— Action item —
With nothing omitted, transcribe the entries exactly as written.

— Data records —
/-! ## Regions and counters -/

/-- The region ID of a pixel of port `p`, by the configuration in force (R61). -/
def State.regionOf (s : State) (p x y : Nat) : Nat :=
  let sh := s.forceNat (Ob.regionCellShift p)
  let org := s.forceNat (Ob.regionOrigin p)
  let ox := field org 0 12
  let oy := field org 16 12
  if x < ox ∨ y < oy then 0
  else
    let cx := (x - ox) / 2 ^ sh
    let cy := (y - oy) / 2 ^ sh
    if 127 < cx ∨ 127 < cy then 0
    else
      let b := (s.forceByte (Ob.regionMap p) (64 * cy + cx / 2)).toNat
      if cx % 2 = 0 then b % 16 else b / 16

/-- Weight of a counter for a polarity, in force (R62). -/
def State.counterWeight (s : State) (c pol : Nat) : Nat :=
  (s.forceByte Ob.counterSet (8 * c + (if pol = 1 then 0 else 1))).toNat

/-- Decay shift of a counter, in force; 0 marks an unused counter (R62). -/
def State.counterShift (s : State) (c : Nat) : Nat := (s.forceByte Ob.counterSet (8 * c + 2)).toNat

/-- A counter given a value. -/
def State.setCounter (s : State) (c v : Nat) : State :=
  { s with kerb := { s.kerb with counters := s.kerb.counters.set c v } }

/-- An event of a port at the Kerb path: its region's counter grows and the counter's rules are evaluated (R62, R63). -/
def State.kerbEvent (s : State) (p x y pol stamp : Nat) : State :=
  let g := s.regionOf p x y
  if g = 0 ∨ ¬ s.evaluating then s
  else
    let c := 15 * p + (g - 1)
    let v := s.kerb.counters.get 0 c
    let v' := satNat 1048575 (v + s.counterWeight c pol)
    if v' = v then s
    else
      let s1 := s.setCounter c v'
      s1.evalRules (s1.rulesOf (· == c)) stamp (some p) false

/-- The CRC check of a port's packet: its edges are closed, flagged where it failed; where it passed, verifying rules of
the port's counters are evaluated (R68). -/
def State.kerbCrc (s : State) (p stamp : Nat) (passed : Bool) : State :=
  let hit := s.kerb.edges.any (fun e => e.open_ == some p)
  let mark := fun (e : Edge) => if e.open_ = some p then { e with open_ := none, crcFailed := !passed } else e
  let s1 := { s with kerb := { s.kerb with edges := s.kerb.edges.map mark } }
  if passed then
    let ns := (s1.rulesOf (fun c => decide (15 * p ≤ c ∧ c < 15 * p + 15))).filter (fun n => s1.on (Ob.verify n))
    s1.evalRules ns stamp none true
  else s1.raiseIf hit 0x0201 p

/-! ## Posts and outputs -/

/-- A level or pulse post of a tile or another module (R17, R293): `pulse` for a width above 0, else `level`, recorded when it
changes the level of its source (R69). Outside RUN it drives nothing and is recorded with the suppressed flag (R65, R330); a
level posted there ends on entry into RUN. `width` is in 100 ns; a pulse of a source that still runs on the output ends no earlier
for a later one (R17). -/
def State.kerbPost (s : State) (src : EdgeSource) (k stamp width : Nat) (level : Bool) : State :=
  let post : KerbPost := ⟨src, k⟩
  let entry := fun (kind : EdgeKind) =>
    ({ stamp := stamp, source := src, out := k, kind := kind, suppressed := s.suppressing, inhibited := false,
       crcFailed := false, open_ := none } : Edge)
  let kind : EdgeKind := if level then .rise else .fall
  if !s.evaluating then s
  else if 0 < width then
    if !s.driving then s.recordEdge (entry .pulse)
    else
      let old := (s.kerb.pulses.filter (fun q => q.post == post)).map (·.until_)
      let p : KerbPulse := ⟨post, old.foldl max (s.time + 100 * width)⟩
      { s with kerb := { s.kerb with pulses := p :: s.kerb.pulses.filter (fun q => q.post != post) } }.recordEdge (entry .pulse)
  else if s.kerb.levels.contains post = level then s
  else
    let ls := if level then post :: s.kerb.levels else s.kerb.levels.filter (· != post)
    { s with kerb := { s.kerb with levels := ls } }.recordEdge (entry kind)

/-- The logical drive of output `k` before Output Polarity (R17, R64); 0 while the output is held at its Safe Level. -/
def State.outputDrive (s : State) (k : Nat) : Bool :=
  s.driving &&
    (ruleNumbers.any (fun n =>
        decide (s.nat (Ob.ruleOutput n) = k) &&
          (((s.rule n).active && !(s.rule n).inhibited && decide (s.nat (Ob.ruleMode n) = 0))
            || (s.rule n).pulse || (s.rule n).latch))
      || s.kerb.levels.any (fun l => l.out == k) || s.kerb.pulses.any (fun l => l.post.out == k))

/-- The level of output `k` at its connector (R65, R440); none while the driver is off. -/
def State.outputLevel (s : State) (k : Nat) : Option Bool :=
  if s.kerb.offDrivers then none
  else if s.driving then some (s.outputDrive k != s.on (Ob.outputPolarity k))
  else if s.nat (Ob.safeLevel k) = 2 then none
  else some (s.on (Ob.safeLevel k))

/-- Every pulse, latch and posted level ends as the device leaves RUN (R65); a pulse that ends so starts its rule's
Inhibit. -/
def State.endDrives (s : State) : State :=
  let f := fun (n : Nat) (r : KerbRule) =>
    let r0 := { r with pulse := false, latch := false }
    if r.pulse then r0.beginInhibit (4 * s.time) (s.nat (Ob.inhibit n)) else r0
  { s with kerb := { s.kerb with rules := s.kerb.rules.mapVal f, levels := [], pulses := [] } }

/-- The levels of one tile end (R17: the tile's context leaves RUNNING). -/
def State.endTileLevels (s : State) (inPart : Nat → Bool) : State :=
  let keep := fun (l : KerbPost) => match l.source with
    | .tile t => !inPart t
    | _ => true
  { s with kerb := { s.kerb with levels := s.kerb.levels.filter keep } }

— Answer to this task —
/-! ## Regions and counters -/

/-- The region ID of a pixel of port `p`, by the configuration in force (R61). -/
def State.regionOf (s : State) (p x y : Nat) : Nat :=
  let sh := s.forceNat (Ob.regionCellShift p)
  let org := s.forceNat (Ob.regionOrigin p)
  let ox := field org 0 12
  let oy := field org 16 12
  if x < ox ∨ y < oy then 0
  else
    let cx := (x - ox) / 2 ^ sh
    let cy := (y - oy) / 2 ^ sh
    if 127 < cx ∨ 127 < cy then 0
    else
      let b := (s.forceByte (Ob.regionMap p) (64 * cy + cx / 2)).toNat
      if cx % 2 = 0 then b % 16 else b / 16

/-- Weight of a counter for a polarity, in force (R62). -/
def State.counterWeight (s : State) (c pol : Nat) : Nat :=
  (s.forceByte Ob.counterSet (8 * c + (if pol = 1 then 0 else 1))).toNat

/-- Decay shift of a counter, in force; 0 marks an unused counter (R62). -/
def State.counterShift (s : State) (c : Nat) : Nat := (s.forceByte Ob.counterSet (8 * c + 2)).toNat

/-- A counter given a value. -/
def State.setCounter (s : State) (c v : Nat) : State :=
  { s with kerb := { s.kerb with counters := s.kerb.counters.set c v } }

/-- An event of a port at the Kerb path: its region's counter grows and the counter's rules are evaluated (R62, R63). -/
def State.kerbEvent (s : State) (p x y pol stamp : Nat) : State :=
  let g := s.regionOf p x y
  if g = 0 ∨ ¬ s.evaluating then s
  else
    let c := 15 * p + (g - 1)
    let v := s.kerb.counters.get 0 c
    let v' := satNat 1048575 (v + s.counterWeight c pol)
    if v' = v then s
    else
      let s1 := s.setCounter c v'
      s1.evalRules (s1.rulesOf (· == c)) stamp (some p) false

/-- The CRC check of a port's packet: its edges are closed, flagged where it failed; where it passed, verifying rules of
the port's counters are evaluated (R68). -/
def State.kerbCrc (s : State) (p stamp : Nat) (passed : Bool) : State :=
  let hit := s.kerb.edges.any (fun e => e.open_ == some p)
  let mark := fun (e : Edge) => if e.open_ = some p then { e with open_ := none, crcFailed := !passed } else e
  let s1 := { s with kerb := { s.kerb with edges := s.kerb.edges.map mark } }
  if passed then
    let ns := (s1.rulesOf (fun c => decide (15 * p ≤ c ∧ c < 15 * p + 15))).filter (fun n => s1.on (Ob.verify n))
    s1.evalRules ns stamp none true
  else s1.raiseIf hit 0x0201 p

/-! ## Posts and outputs -/

/-- A level or pulse post of a tile or another module (R17, R293): `pulse` for a width above 0, else `level`, recorded when it
changes the level of its source (R69). Outside RUN it drives nothing and is recorded with the suppressed flag (R65, R330); a
level posted there ends on entry into RUN. `width` is in 100 ns; a pulse of a source that still runs on the output ends no earlier
for a later one (R17). -/
def State.kerbPost (s : State) (src : EdgeSource) (k stamp width : Nat) (level : Bool) : State :=
  let post : KerbPost := ⟨src, k⟩
  let entry := fun (kind : EdgeKind) =>
    ({ stamp := stamp, source := src, out := k, kind := kind, suppressed := s.suppressing, inhibited := false,
       crcFailed := false, open_ := none } : Edge)
  let kind : EdgeKind := if level then .rise else .fall
  if !s.evaluating then s
  else if 0 < width then
    if !s.driving then s.recordEdge (entry .pulse)
    else
      let old := (s.kerb.pulses.filter (fun q => q.post == post)).map (·.until_)
      let p : KerbPulse := ⟨post, old.foldl max (s.time + 100 * width)⟩
      { s with kerb := { s.kerb with pulses := p :: s.kerb.pulses.filter (fun q => q.post != post) } }.recordEdge (entry .pulse)
  else if s.kerb.levels.contains post = level then s
  else
    let ls := if level then post :: s.kerb.levels else s.kerb.levels.filter (· != post)
    { s with kerb := { s.kerb with levels := ls } }.recordEdge (entry kind)

/-- The logical drive of output `k` before Output Polarity (R17, R64); 0 while the output is held at its Safe Level. -/
def State.outputDrive (s : State) (k : Nat) : Bool :=
  s.driving &&
    (ruleNumbers.any (fun n =>
        decide (s.nat (Ob.ruleOutput n) = k) &&
          (((s.rule n).active && !(s.rule n).inhibited && decide (s.nat (Ob.ruleMode n) = 0))
            || (s.rule n).pulse || (s.rule n).latch))
      || s.kerb.levels.any (fun l => l.out == k) || s.kerb.pulses.any (fun l => l.post.out == k))

/-- The level of output `k` at its connector (R65, R440); none while the driver is off. -/
def State.outputLevel (s : State) (k : Nat) : Option Bool :=
  if s.kerb.offDrivers then none
  else if s.driving then some (s.outputDrive k != s.on (Ob.outputPolarity k))
  else if s.nat (Ob.safeLevel k) = 2 then none
  else some (s.on (Ob.safeLevel k))

/-- Every pulse, latch and posted level ends as the device leaves RUN (R65); a pulse that ends so starts its rule's
Inhibit. -/
def State.endDrives (s : State) : State :=
  let f := fun (n : Nat) (r : KerbRule) =>
    let r0 := { r with pulse := false, latch := false }
    if r.pulse then r0.beginInhibit (4 * s.time) (s.nat (Ob.inhibit n)) else r0
  { s with kerb := { s.kerb with rules := s.kerb.rules.mapVal f, levels := [], pulses := [] } }

/-- The levels of one tile end (R17: the tile's context leaves RUNNING). -/
def State.endTileLevels (s : State) (inPart : Nat → Bool) : State :=
  let keep := fun (l : KerbPost) => match l.source with
    | .tile t => !inPart t
    | _ => true
  { s with kerb := { s.kerb with levels := s.kerb.levels.filter keep } }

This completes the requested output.